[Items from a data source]
/-- What the answers of the other nodes leave of the access: its remote places done, their data read (R304). A compressed
block asks for its payload once its header has come. -/
def absorb (s : State) (tenant : Tenant) (x : Access) : Act Access :=
  match x.op with
  | .expand k =>
    let sec := fun i => match (x.resps.find? fun p => p.1 == i) with
      | some (_, r) => responseAct r
      | none => stall
    match expandBlock (scalarOf x.data) x.suit k.toNat sec, sec 0 with
    | .ok n, _ => .ok (x.expanded n)
    | .error .stall, .ok h => .ok (askSectors s tenant x (fld h 136 8))
    | .error e, _ => .error e
  | .gather | .scatter =>
    (takeLanes x.resps x.got).map fun g =>
      { x with got := g, todo := x.todo.filter fun j => !(x.resps.any fun p => p.1 == j) }
  | _ => (joinParts x.resps).map fun l => x.read (ofBytes l)

/-! ### Finding lanes (R207, R208) -/

/-- The addresses of the lanes whose nodes have answered: the node of the base tells the region that the base lies in. -/
def toldLanes : SMap Response → List (Nat × Word)
  | [] => []
  | (j, .data l _) :: m => (j, w64 (ofBytes l)) :: toldLanes m
  | _ :: m => toldLanes m

/-- The lanes that lie on this node, with those that have been told to. -/
def hereLanes (s : State) (x : Access) (here : SMap Nat) : SMap Nat :=
  (toldLanes x.resps).foldl (fun m (e : Nat × Word) => if isRemote s e.2 then m else sput m e.1 e.2.toNat) here

/-- The lanes with the addresses that have been told; the nodes of those that lie on another node than the one that told it are
asked. Faults stand. -/
def askLanes (s : State) (tenant : Tenant) (x : Access) : Access :=
  let told := toldLanes x.resps
  let onward := told.filter fun (e : Nat × Word) => isRemote s e.2 && (nodePlace e.2 32).node != (placeAt x e.1).node
  let y := { x with
    places := told.foldl (fun l (e : Nat × Word) => lset l e.1 (barePlace s e.2)) x.places
    resps := x.resps.filter fun e => failed e.2 }
  { y with unsent := (nodePackets s tenant y []).filter fun e => onward.any fun o => o.1 == e.1 }

/-- Where lane `j` lies: as its node has answered, or as its address on this node resolves. -/
def foundLane (s : State) (v : View) (x : Access) (wr : Bool) (here : SMap Nat) (j : Nat) : Act Located :=
  match x.resps.find? (fun e => e.1 == j), here.find? (fun e => e.1 == j) with
  | some (_, r), _ => (responseAct r).map fun _ => ⟨[placeAt x j], false, [], []⟩
  | none, some (_, a) =>
    (locate s v x.id (w64 a) x.plane x.suit 4 (!wr) wr true).map fun f => ⟨[f.places.headD nowhere], f.clamped, f.uses, []⟩
  | none, none => .ok ⟨[placeAt x j], false, [], []⟩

## Problem description
Taking the line with "none => stall" as the first and the line with "(takeLanes x.resps x.got).map fun g =>" as the last, retype that stretch of the data above exactly, with no other lines.

## Output for this task
      | none => stall
    match expandBlock (scalarOf x.data) x.suit k.toNat sec, sec 0 with
    | .ok n, _ => .ok (x.expanded n)
    | .error .stall, .ok h => .ok (askSectors s tenant x (fld h 136 8))
    | .error e, _ => .error e
  | .gather | .scatter =>
    (takeLanes x.resps x.got).map fun g =>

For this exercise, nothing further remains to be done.